Issue: JSON Parsing Errors in Output
Cause: Model not learning exact JSON format
Solution:
# Lower temperature at inference
response = client.chat.completions.create(
model=model_name,
temperature=0.0, # Deterministic for structured output
...
)
# Or add more training epochs focused on format
Checkpoint Your Progress
Save your training artifacts:
# Create checkpoint directory
mkdir -p checkpoints/ch66-lab
# Copy important files
cp train.jsonl val.jsonl checkpoints/ch66-lab/
cp -r task-api-tools-final/ checkpoints/ch66-lab/ # If local training
# Record model name
echo "ft:gpt-4o-mini-2024-07-18:org::abc123" > checkpoints/ch66-lab/model_name.txt
Reflect on Your Skill
Update your agentic-tuning skill:
- Add training configuration template: Hyperparameters for tool-calling
- Add metric interpretation guide: What loss patterns mean
- Add troubleshooting section: Common issues and solutions
Try With AI
Prompt 1: Interpret Training Logs
Here are my training metrics:
Step 100: loss=0.85, lr=5e-6
Step 200: loss=0.52, lr=1e-5
Step 300: loss=0.38, lr=1.5e-5
Step 400: loss=0.35, lr=2e-5
Step 500: loss=0.34, lr=1.5e-5
Step 600: loss=0.33, lr=1e-5
Help me interpret this:
1. Is training progressing well?
2. Should I continue or stop?
3. What would you change for the next run?

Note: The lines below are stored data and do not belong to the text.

-- ==== Sys2Proof/Tests/Slice0.lean ====
section
/-! SUPPORT. Tests: terms that are no instruction, words of the spec's own listings, single steps with results worked out by hand
from the rules, and for each statement with hypotheses a state and operands that meet them. -/

namespace Sys2Proof.Tests

open Sys2Proof Sys2Proof.Machine

set_option Elab.async false
set_option maxRecDepth 100000

/-! Terms that are no instruction: one for each check of `Instr.wf`. -/

/-- Register numbers and groups (R14, R15, R26). -/
theorem test_illFormed_registers :
    [Instr.sadd 96 1 2, .sadd 1 96 2, .sadd 1 2 96, .saddImm 3 true 0, .saddImm 97 false 0, .slea 1 2 3, .jmpReg 5, .vballot 94 1, .loan 1 93 0 0,
      .vld 1 0 2 .b64 .g, .vld 2 0 2 .b128 .g, .vld 1 0 3 .b32 .g, .sld 1 4 0 .b64 .g, .sld 94 4 0 .b128 .g, .sld 1 48 0 .b32 .g, .vatomCas 1 0 2 false,
      .vatomAddN64 2 0 3 false, .satomCas 1 2 0 false, .satomAddN64 2 1 0 false, .mint 1 2, .mint 2 1, .vpin 96 2, .xput 1 0 2 .b64 0, .qpush false 0 0 89,
      .tdef 0 93, .tex3 0 0 1, .hdesc 3, .vaccRd 0 96 0 0, .cpTile 0 1 0, .cpCopy 96 0 0, .kmovFromScalar 0 94, .kpop 0 96, .vredmi 1 0 .n32, .swr 96 0,
      .nfset 96 0, .vrfl 96 0, .vmovScalar 0 96].all (fun i => !i.wf) = true := by decide

/-- Codes and ranges (R19, R26 to R30, R78, R84, R91, R117, R122, R123, R139, R163, R167). -/
theorem test_illFormed_codes :
    [Instr.scmp .ord 0 1 2, .repay 112 0 .add .n32, .repay 0 0 .addDet .f32, .claim true 0 0, .claim true 0 17, .claim false 1 1, .giveback 0, .giveback 17,
      .vfcvtF32F16 0 0 2, .vfcvtE4m3F32 0 0 4, .vbfly 0 0 0, .vbcast 0 0 96, .vred 0 0 .and .f32, .vred 0 0 .addDet .n32, .vscan 0 0 .xor .f32 false,
      .vcmpI32 0 .ltN 0 0 .write, .vcmpN32 0 .lt 0 0 .write, .vfcmp 0 .ltN 0 0 .write, .vst 0 0 2 .i8 .g, .vst 0 0 2 .b32 .v, .sst 0 0 0 .i16 .g,
      .fence 0 1 .wave, .fence 1 0 .wave, .qpop false 1 0 0, .xput 0 0 2 .n8 0, .mmapShape 0 129 0, .mmapShape 0 0 385, .macz 0 1025,
      .mod { ModFields.zero with vc := 1 }, .mod { ModFields.zero with pk := 3 }].all (fun i => !i.wf) = true := by decide

/-- Well-formed neighbours of some of them. -/
theorem test_wellFormed :
    [Instr.sadd 95 1 2, .saddImm 94 true 0, .vld 4 0 2 .b128 .g, .claim true 0 16, .vbcast 0 0 95, .vred 0 0 .addDet .f32, .fence 1 1 .wave,
      .mmapShape 0 128 384, .macz 0 1024, .mod { ModFields.zero with vce := true, vc := 1 }].all Instr.wf = true := by decide

/-! Words of the spec's listings. -/

def decodes (x : Nat × Instr) : Bool :=
  match decodeWave x.1 with
  | .ok i => decide (i = x.2)
  | .error _ => false

/-- R20, R65 to R76, R86 to R92, R139, R144, R146: scalar, control and synchronising words. -/
theorem test_decode_scalar :
    [(0x042860E0, Instr.sadd 5 6 7), (0x0450A180, .sadd 10 10 12), (0x0C7FFFFB, .smovi 7 (-5)), (0x049050D5, .scmp .lt 2 5 6), (0x08200010, .saddImm 4 false 16),
      (0x05884055, .scmp .ltN 1 4 2), (0x16400028, .brn 1 40), (0x04314014, .smov 6 20), (0x187FFFD8, .jmp (-40)), (0x10120031, .swr 2 0x031),
      (0x08100FFF, .saddImm 2 false 0xFFF), (0x26000000, .sucstart), (0x25C00000, .wpred), (0x25800000, .nop), (0x28000021, .trap 0x21),
      (0x24000000, .barArrive 0), (0x24400001, .barWait 1), (0x24800002, .barSync 2), (0x24C0FCBC, .waitC 0 63 2 15), (0x24FFFFC0, .waitC 63 63 15 0),
      (0x1CB02C0B, .vbr true 3 11 11), (0x2C000008, .claim false 0 8), (0x2E000006, .giveback 6), (0x94C44000, .fence 0xC 4 .cluster),
      (0x96008000, .fenceFar .package), (0x99B44000, .qpop true 3 2 16), (0x9C514000, .mint 20 40), (0x9E194000, .vpin 6 40)].all decodes = true := by decide

/-- R69, R103 to R127: vector words. -/
theorem test_decode_vector :
    [(0x401840A0, Instr.vadd 3 4 5), (0x403060E8, .vxor 6 6 7), (0x40306013, .vpopc 6 6), (0x44081602, .vshlImm 1 1 2), (0x4C201040, .vffma 4 1 2),
      (0x54482209, .vfcvtE4m3F32 9 2 2), (0x68103085, .vsel 2 3 4 5), (0x68102009, .vmovScalar 2 2), (0x68480C90, .vmovi 9 100), (0x68080018, .vsr 1 0),
      (0x5C902060, .vcmpI32 1 .lt 2 3 .write), (0x60ED0000, .kany 3 2), (0x58404C84, .vred 8 4 .addDet .f32), (0x58A06045, .vredmi 20 6 .n32),
      (0x5CB02344, .vcmpN32 1 .ltN 2 26 .write), (0x4028236E, .vminN32 5 2 27), (0x44205605, .vshlImm 4 5 5), (0x5CA08028, .vfcmp 1 .gt 8 1 .write),
      (0x48284088, .vhmul 5 4 4), (0x483840A7, .vhadd 7 4 5), (0x44303002, .vaddImm 6 3 2), (0x58182066, .vscan 3 2 .add .n32 true)].all decodes = true := by decide

/-- R128 to R181: memory, engine, texture, hash-grid, intersection and vault words. -/
theorem test_decode_memory :
    [(0x80402148, Instr.vld 8 2 10 .b32 .g), (0x8420628E, .vst 4 6 20 .b64 .c), (0x8842804C, .sld 8 20 2 .b64 .g), (0x882A9FE8, .sst 5 20 0x7F .b32 .g),
      (0x8C182140, .vatomAddN32 3 2 10 false), (0x80604510, .vld 12 4 40 .b128 .g), (0x80203544, .vld 4 3 42 .n16 .g), (0x84283584, .vst 5 3 44 .n16 .g),
      (0xA0206289, .xput 4 6 20 .b32 1), (0xA40AA060, .cpTile 5 40 12), (0xA502A060, .cpBdeck 1 40 12), (0xA606A060, .cpStore 3 40 12), (0xA80C1000, .tdef 6 4),
      (0xAC50C500, .tex3 10 12 40), (0xB1010500, .isectRay 32 16 40), (0xB120C541, .isectTile 36 12 42), (0xB1000002, .isectNext 32), (0xB4028000, .hdesc 40),
      (0xB4A04001, .hgath 20 4), (0xB4004302, .hscat 4 24), (0xB820F4C0, .vaccRd 8 30 2 3)].all decodes = true := by decide

/-- R19, R20, R25: hint words of the listings. -/
theorem test_decode_hints :
    [(0xFD000100, Instr.mod { ModFields.zero with w := true }), (0xFD832000, .mod { ModFields.zero with vce := true, vc := 3, rnd := .rtz }),
      (0xFC012340, .pfx 0x012340), (0xFD000040, .mod { ModFields.zero with pk := 1 }), (0xFD000600, .mod { ModFields.zero with cpol := 3 }),
      (0xFC00FD00, .pfx 0x00FD00)].all decodes = true := by decide

/-- The stream listing after R169. -/
theorem test_decode_stream :
    [(0xCF000004, StreamOp.mset 0 4), (0xC4101800, .mmapShape 0 128 384), (0xC5001000, .mmapK 0 16 0), (0xC6000000, .mmapAcc 0 0 false false), (0xC8000800, .macz 0 128),
      (0xCC000000, .mbarWait 0), (0xC1400080, .mmaBf16 false 0 1 0), (0xCE800000, .mrel 0), (0xCE800001, .mrel 1), (0xCC800001, .mbarSig 1),
      (0xCD1FFFFB, .mloop 0 (-5)), (0xCD800000, .mend), (0xC8800800, .macz 256 128), (0xCA889000, .mscl 2 1 9 .row), (0xC4300400, .mmapShape 1 128 64),
      (0xC5204000, .mmapK 1 64 0), (0xC6280400, .mmapAcc 1 256 true false), (0xC160C210, .mmaBf16 true 3 4 1)].all (fun x =>
        match decodeStream x.1 with | .ok i => decide (i = x.2) | .error _ => false) = true := by decide

/-- The chunk program ar2 (R183 to R192). -/
theorem test_decode_chunk :
    [(0x91000000, ChunkOp.setd 1 0), (0x92000002, .setd 2 2), (0x93000004, .setd 3 4), (0x95000001, .setd 5 1), (0x11010000, .send 1 0 1 0),
      (0x32110100, .redAddF32 2 1 1 0 1 0), (0xA1100001, .addd 1 1 1), (0x731FFFFD, .loop 3 (-3)), (0x50000000, .waitOps 0), (0x60245000, .sig 2 4 5),
      (0xC0000000, .drafelHalt)].all (fun x => match decodeChunk x.1 with | .ok i => decide (i = x.2) | .error _ => false) = true := by decide

/-- Words that are no instruction of any set: a reserved sub-code, an odd pair, a reserved scope, an empty fence set (R11, R14, R27, R139). -/
theorem test_decode_rejects :
    [0x000000B4 + 0x04000000, 0x98000000 + 90 * 1024, 0x94C4C000, 0x94044000, 0x00000000, 0xFF000000].all (fun w =>
      match decodeWave w with | .ok _ => false | .error _ => true) = true := by decide

/-! States for the witnesses: one wave of four lanes on core 0, at cc 100. -/

/-- Path 0 of the wave, in user mode, with no trap handler. -/
def base : State := { State.reset.placeContext none with cur := .path 0, clk := 100 }

/-- The path in system mode, or with the trap's second level open. -/
def inSystem (s : State) : State := s.onPath 0 fun p => { p with sys := true, epc := 0x40010, emask := 0xF }
def atSecondLevel (s : State) : State := s.onPath 0 fun p => { p with sys := true, ecause := 0x110 }
/-- The wave with a trap handler. -/
def handled (s : State) : State := s.onWave 0 fun w => { w with tvec := 0x20000 }
/-- The path after the hint words `ws` of its bundle. -/
def hinted (s : State) (ws : List Nat) : State :=
  s.onPath 0 fun p =>
    { p with hints := ws.zipIdx.map fun h => ⟨placeVa + 4 * h.2, BitVec.ofNat 32 h.1⟩, pc := placeVa + 4 * ws.length }
/-- Hint words: mod with w, mod with sat, mod with pk 1, mod with vce, and a pfx. -/
def modW : Nat := 0xFD000100
def modPk : Nat := 0xFD000040
def modSat : Nat := encodeWord (.mod { ModFields.zero with sat := true })
def modVc : Nat := 0xFD832000
def modVce : Nat := encodeWord (.mod { ModFields.zero with vce := true, vc := 3 })
def pfx1 : Nat := 0xFC012340
/-- The predicate k1 with lanes 0 and 2, and registers with small values. -/
def filled : State :=
  (((((base.writeK 0 1 5).writeS 0 4 7).writeS 0 5 0x80000000).writeV 0 1 0 3).writeV 0 1 1 0x7F7F7F7F).onPath 0 fun p => { p with flags := 2 }

/-- The current path issues `i`, and `h` holds. -/
def issues (s : State) (i : Instr) (h : State → Ctx → Bool) : Bool :=
  match s.cur with
  | .path pid =>
    (match s.path pid with
    | some p => ready i s (ctxOf i pid p s) && h s (ctxOf i pid p s)
    | none => false)
  | _ => false

/-- The path's turn reaches `i`, whose word may be unlawful, and `h` holds. -/
def takes (s : State) (i : Instr) (h : State → Ctx → Bool) : Bool :=
  match s.cur with
  | .path pid =>
    (match s.path pid with
    | some p => taken i s (ctxOf i pid p s) && h s (ctxOf i pid p s)
    | none => false)
  | _ => false

/-- The path's turn reaches `i` with its operands there, and `h` holds. -/
def checks (s : State) (i : Instr) (h : State → Ctx → Bool) : Bool :=
  match s.cur with
  | .path pid =>
    (match s.path pid with
    | some p => checked i s (ctxOf i pid p s) && h s (ctxOf i pid p s)
    | none => false)
  | _ => false

/-- An operation in flight with number 0, of wave 0, at the PC before its path's. -/
def opOf (cls : OpClass) (d : Dest) (m : Lanes) (k : OpKind) : Op :=
  { id := 0, owner := 0, pid := 0, pc := 0x3FFFC, first := 0x3FFFC, sys := false, cls := cls, dest := d, mask := m, kind := k, done := false,
    dropped := false, vas := [], watch := none, after := [], seen := none, own := false, due := 0, far := 0, got := [], slots := 0 }

def always (_ : State) (_ : Ctx) : Bool := true

/-- A step or an instruction answers a next state. -/
def goesOn (o : Host.Outcome State Fault Refusal) : Bool :=
  match o with
  | .next _ => true
  | _ => false

/-! Witnesses: encoding, steps. -/

theorem witness_EncodedWordsDecode :
    ((Instr.sadd 1 2 3).wf = true ∧ isEvent (.sadd 1 2 3) = false ∧ (∀ op : StreamOp, op.toInstr ≠ .sadd 1 2 3)
      ∧ (∀ op : ChunkOp, op.toInstr ≠ .sadd 1 2 3)) ∧ (StreamOp.mset 1 (-1)).wf = true := by
  refine ⟨⟨by decide, by decide, ?_, ?_⟩, by decide⟩ <;> intro op <;> cases op <;> simp [StreamOp.toInstr, ChunkOp.toInstr]

theorem witness_NoWordBitIgnored :
    0x042860E0 < 2 ^ 32 ∧ decodeWave 0x042860E0 = .ok (.sadd 5 6 7) ∧ decodeStream 0xCF000004 = .ok (.mset 0 4) ∧ decodeChunk 0x91000000 = .ok (.setd 1 0) := by decide

/-- The placed nop, a stream whose table holds mend, and a placed chunk word, an event on the schedule. -/
def placedNop : State := State.reset.withFetchWord 32 0x25800000
def entryOf (op : StreamOp) : StreamEntry :=
  { id := 0, addr := placeVa, op := some op, cause := 0, pfx := none, map := ⟨128, 128, 16, 0, 0, false, false⟩,
    map2 := ⟨128, 128, 16, 0, 0, false, false⟩, issued := false, begun := false, nextPass := 0, inFlight := 0, since := none }
def streaming (op : StreamOp) : State :=
  { State.reset.placeContext (some { Stream.start placeVa none with entries := [entryOf op], nextId := 1 }) with cur := .stream 0, clk := 100 }
def chunking (w : Nat) : State := { State.reset.setClear 0 (placeClear w) with cur := .clearing 0, clk := 100 }

theorem witness_StepRunsTheDecodedInstruction_path :
    (let s := placedNop
    let u := s.elapse s.clk
    match u.path 0 with
    | some p => !s.stopped && s.schedule.isEmpty && u.cur == .path 0 && u.mayIssue 0 p && p.nextDue.isNone && !u.breaksWait 0 p
        && (u.breakpoints 0 p).isEmpty && s.ops.isEmpty && s.run.tokens.isEmpty && s.ras.log.isEmpty && s.dev.hotbase == 0
        && (match u.reach (coreOf 0) ⟨p.sys, false, false⟩ p.pc with
            | .at_ l => decodes (u.readNum l 4, .nop)
            | _ => false)
    | none => false) = true := by decide

theorem witness_StepRunsTheDecodedInstruction_others :
    ((let s := streaming .mend
      let u := s.elapse s.clk
      !s.stopped && s.schedule.isEmpty && u.cur == .stream 0 && u.settleStream 0 == u
        && (((u.block 0).bind (·.stream)).bind Stream.head).map (·.op) == some (some .mend))
      && (let s := chunking 0xC0000000
        let u := s.elapse s.clk
        !s.stopped && s.schedule.isEmpty && u.cur == .clearing 0 && (u.clear 0).program[(u.clear 0).pc]? == some 0xC0000000)
      && (match decodeChunk 0xC0000000 with | .ok .drafelHalt => true | _ => false) && isEvent .tlbInvalidateDone
      && isEvent .migstatRead && overHostLink .migstatRead && !overHostLink .tlbInvalidateDone
      && (({ State.reset with linksDown := [hostLink] } : State).elapse 7).linksDown.contains hostLink) = true := by decide

theorem witness_StepKeepsMemoryForm : Memory.wf placedNop.mem = true ∧ goesOn (step placedNop) = true := by decide

/-! Scalar and system instructions. -/

theorem witness_ScalarRegisterAndImmediateForms :
    (issues filled (.sadd 95 4 5) (fun _ c => !c.mods.w && (scalarTwo 32 (.sadd 95 4 5)).isSome)
      && issues (hinted filled [modW]) (.smul 94 4 4) (fun _ c => c.mods.w && (scalarTwo 64 (.smul 94 4 4)).isSome)
      && issues filled (.saddImm 95 false (-1)) (fun _ _ => (scalarImm 32 (.saddImm 95 false (-1))).isSome)
      && issues (hinted filled [pfx1, pfx1]) (.saddImm 94 true (-1)) (fun _ c => c.pfx.length == 2 && (scalarImm 64 (.saddImm 94 true (-1))).isSome)
      && issues filled (.smovi 0 5) always && issues (hinted filled [pfx1, pfx1]) (.smovi 2 (-1)) (fun _ c => c.pfx.length == 2)) = true := by decide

What you're learning: Metric interpretation—understanding when training is working vs when to intervene.
Prompt 2: Debug Training Failure
My fine-tuned model is calling tools, but the arguments are wrong.
For "Create a task to buy groceries tomorrow", it outputs:
{"name": "create_task", "arguments": {"title": "buy groceries"}}
It's missing the due_date. What might cause this? How do I fix it?
Consider:
- Training data issues
- Hyperparameter problems
- Inference configuration
What you're learning: Debugging structured output—tracing issues to root causes in training or inference.
Prompt 3: Optimize Training Cost
My training job on OpenAI costs ~$20 for 500 examples over 3 epochs.
I want to reduce cost while maintaining quality. Help me analyze:
1. Can I use fewer examples? What's the minimum for tool-calling?
2. Can I use fewer epochs? How do I know if 2 is enough?
3. Should I use gpt-3.5-turbo instead of gpt-4o-mini?
What experiments would you run to find the cost-quality sweet spot?
What you're learning: Cost optimization—making pragmatic tradeoffs for production systems.
Safety Note
Training on real user data requires privacy considerations. For this lab, you used synthetic data. In production, ensure training data is anonymized, user-consented, and doesn't contain sensitive information. Fine-tuned models can memorize training examples.